I speak of the Arch Deluxe. It may be nothing more than a piece of meat in a roll with trimmings, but to those who conceived it - the chefs of the McDonald's burger chain - it is much, much more. It is the chain's attempt to grow older by a decade or two and attract the baby-boomer generation.

Faced with sagging sales, McDonald's has apparently concluded that its food needs to appeal to the maturer taste-bud. And it introduced its new burger with a display of hyperbole and glitz at New York's Radio City Music Hall.

The burger is not different from familiar McDonald's fare, except that the roll is made from potato flour and the patty is doused in a "secret sauce", combining mayonnaise and stone-ground mustard.

Yesterday's New York extravaganza is only one part of what will be the most expensive promotional campaign for a single food product in history, with a budget of no less than $200m. The famous cinedome theatre in Los Angeles was transformed into a seven-storey burger for the day.

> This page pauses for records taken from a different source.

def doRelease (s : State) (q : Nat) : State :=
  dispatchBy s q opRelease (fun s seq h => shortCmd s q seq h (fun s => (releaseRun s h.c, {})))
def execRelease (q : Nat) (s : State) : Host.Outcome State Fault Refusal := .next (doRelease s q)

/-- Work in flight of a block has ended (R392): issued passes and their drains, reads, claimed blocks, flits sent and not acknowledged. -/
def quiet (s : State) (p : Page) : Bool :=
  match p.kind with
  | .valley => !(s.cores.any (fun e => decide (valleyOf e.1 = p.inst) && (!e.2.inArray.isEmpty || !e.2.toDrain.isEmpty)))
  | .flood => !(s.streams.any (fun e => decide (e.1 / 4096 = p.inst) && !e.2.flight.isEmpty))
  | .berm => (bermList s p.inst).all (fun u => u.claimed.isEmpty)
  | .tideway => bothLinks.all (fun l => (getLink s l).unacked.isEmpty)
  | _ => true

/-- HOLD_ENTERED (R392, R393): a wake latched during entry still stands. -/
def doHoldEntered (s : State) (pg : Nat) : State :=
  match pageOf pg with
  | none => s
  | some p =>
    if up s && (blk s pg).entering && clocked s pg && quiet s p then
      let b := blk s pg
      let s := setBlk s pg { b with entering := false, back := stateOf s pg }
      let s := evtSet (setState s pg 5) pg 1
      let s := wf s (pg + 0x10) 4 4 0
      wakeLevel (holdDrop (if ownIsland p then haltClk s (islandOf p) else s) pg true) pg
    else s
def execHoldEntered (page : Nat) (s : State) : Host.Outcome State Fault Refusal := .next (doHoldEntered s page)

/-- Configuration that a valley could not take is taken, in order, up to what follows a HOLD yet to come (R22, R366, R392). -/
def inboxTake (s : State) (v : Nat) : State :=
  if valleyTakes s v then
    let x := getV s v
    let now := x.inbox.takeWhile (fun m => !holdAhead s m.queue m.seq v)
    now.foldl (fun s m => if m.inval then slotInvalid s v m.lslot m.after else cfgDeliver s v m.lslot m.first m.words)
      (setV s v { x with inbox := x.inbox.drop now.length })
  else s

/-- Dispatched STARTs that their valleys can take now are judged, after the configuration sent before them (R22). -/
def startsTry (s : State) : State := s.starts.foldl (fun s k => startTry s k.1 k.2) s

/-- The valleys of a die take what waited for them, then its STARTs. -/
def dieTake (s : State) (d : Nat) : State := startsTry ((List.range 100).foldl (fun s i => inboxTake s (d * 100 + i)) s)

/-- The streams of an engine take what waited at its control input. -/
def engInput (s : State) (e : Eng) : State := settle ((engStreams s e).foldl (fun s k => streamInput s e k.1) s) (pgEng e)

/-- UPDATEs of a unit whose records found their place while it was held leave it. -/
def bermLeave (s : State) (h : Nat) : State :=
  ((bermList s h).filter (fun u => !(opRunning s u.queue u.seq || opKept s u.queue u.seq))).foldl (fun s u => updLeave s h u.queue u.seq) s

/-- A block works again: what waited at it goes on, in the order in which each queue sent it (R22). -/
def catchUp (s : State) (p : Page) : State :=
  match p.kind with
  | .valley => startsTry (inboxTake (slotsLeave s p.inst) p.inst)
  | .steward => dieTake (holdLate (dieTake s p.inst)) p.inst
  | .flood => engInput s ⟨.flood, p.inst⟩
  | .ebb => engInput s ⟨.ebb, p.inst⟩
  | .berm => bermSettle (bermLeave s p.inst) p.inst
  | .tideway => mirrorResume (twyRun s)
  | _ => s

/-- HOLD_LEFT (R393): STATE returns to the state before the hold, or to low water while the mode lasts (R383). -/
def doHoldLeft (s : State) (pg : Nat) : State :=
  match pageOf pg with
  | none => s
  | some p =>
    let b := blk s pg
    if up s && held s pg && b.wake then
      let s := setBlk s pg {}
      let s := if ownIsland p then resumeClk s (islandOf p) else s
      let s := setState s pg (if lowWater s then 6 else if b.back = 6 then idleState s (holdsWork s p) else b.back)
      let s := holdSettle { s with holdOps := s.holdOps.map (fun h => if h.cancelled then { h with pages := h.pages.filter (· ≠ pg) } else h) }
      settle (catchUp (evtSet s pg 2) p) pg
    else s
def execHoldLeft (page : Nat) (s : State) : Host.Outcome State Fault Refusal := .next (heldBack (.holdLeft page) s (doHoldLeft s page))
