/-! ### DRAIN -/

/-- Flags a drain reports in the valley page (R106, R132), and to its task. -/
def drainFlags (s : State) (v n l tile flags : Nat) (rowTask : Bool) : State :=
  if flags = 0 then s
  else
    let pg := pgValley v
    let s := wr s (pg + 0xC00) (flOr (rd s (pg + 0xC00)) flags)
    let s := if rb s (pg + 0xC04) 31 then s
      else wr s (pg + 0xC04) (2 ^ 31 + flags * 2 ^ 28 + tile * 2 ^ 16 + b2n rowTask * 2 ^ 15 + n)
    taskMod s v l (fun t => { t with flags := flOr t.flags flags })

/-- What a drain has done so far: the state, the values that left stage 3 by row, saturation and non-finite values. -/
structure DrainRun where
  s    : State
  rows : List (List Word32) := []
  sat  : Bool := false
  nf   : Bool := false
  ecc  : Bool := false

/-- One row of a drain (R108). -/
def drainRow (x : DrainRun) (v n l core : Nat) (m : Image) (p : Pass) (t : Tile) (i : Nat) : DrainRun :=
  if !bitOf p.chain.rmask i then { x with rows := x.rows ++ [[]] }
  else
    let o := p.result
    let c := scaleC m
    let a := rowInputs x.s core m (o.1 + i) o.2
    let r := (List.range 8).foldl (fun (y : Gen × List (Option DrainOut)) j =>
      if bitOf p.chain.cmask j then
        let d := drainValue m c.1 y.1 ⟨tget f32Zero t.acc (8 * i + j), a.bias.getD j f32Zero, a.side.getD j f32Zero, bitOf a.mask j⟩
        (d.gen, y.2 ++ [some d])
      else (y.1, y.2 ++ [none])) ((getCore a.s core).dropGen, [])
    let s := setCore a.s core ((getCore a.s core).setDropGen r.1)
    let outs := r.2.filterMap id
    let sat := x.sat || c.2 || outs.any (·.sat)
    let nf := x.nf || outs.any (fun d => !isFinite32 d.val)
    if a.bad then { x with s := s, rows := x.rows ++ [[]], sat := sat, nf := nf, ecc := true }
    else
      let bits := (List.range 8).foldl (fun b j => match (r.2[j]?).join with | some d => b + b2n d.bit * 2 ^ j | none => b) 0
      let mk := if iMaskEmit m = 0 then (s, true) else maskPut s core (maskAddr m (o.1 + i) o.2) p.chain.cmask bits
      let s := if iMaskEmit m ≠ 0 && mk.2 then markWritten mk.1 v l else mk.1
      let s := if iOutFmt m = 5 then s
        else storeRow s v n l core m ⟨iTensor m 10, 0, some p.tile⟩ (o.1 + i) o.2 (r.2.map (fun d => d.map (·.val)))
      { s := s, rows := x.rows ++ [r.2.map (fun d => match d with | some y => y.val | none => f32Zero)], sat := sat, nf := nf,
        ecc := x.ecc || !mk.2 }

/-- The rows of a whole PJ4 group: row `i` of each of its drains, in order (R118). -/
def groupRow (drains : List (List (List Word32))) (i : Nat) : List Word32 := drains.flatMap (fun d => d.getD i [])

/-- A drain into a PJ4 output joins the open group; the eighth quantises its rows (R118). -/
def groupDrain (s : State) (v n l core : Nat) (m : Image) (p : Pass) (before : List (List (List Word32)))
    (rows : List (List Word32)) : State :=
  let x := getCore s core
  let all := before ++ [rows]
  let live := match taskOf s v l with | some t => t.ending.isNone | none => false
  if all.length < 8 then (if live then setCore s core { x with group := some ⟨l, all⟩ } else s)
  else
    let o := p.result
    (List.range 8).foldl (fun s i =>
      if bitOf p.chain.rmask i && decide ((groupRow all i).length = 64) then
        let r := quantRow m (getCore s core).gen (groupRow all i)
        putBlock (setCore s core ((getCore s core).setGen r.1)) v n l core ⟨iTensor m 10, 0, some p.tile⟩ m (o.1 + i) (o.2 / 64 * 64) r.2
      else s) (setCore s core { x with group := none })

Hard at work also will be the company's ambassador, Ronald McDonald. And the clown has evidently been told to grow up. He was due to appear in a blitz of television advertisements doing such boomerish things as playing golf with his chums and loitering in a billiards hall.

McDonald's has had some reason to cry of late. Its operating profit in the US dipped by 4 per cent in the first quarter and, for the first time, revenue at its domestic outlets fell slightly.

It is doing well internationally, however, so the Arch Deluxe is for the US only. But in France, at least, McDonald's is able to sell one item that is much more likely to appeal to grown-ups than lumpy mayonnaise: beer.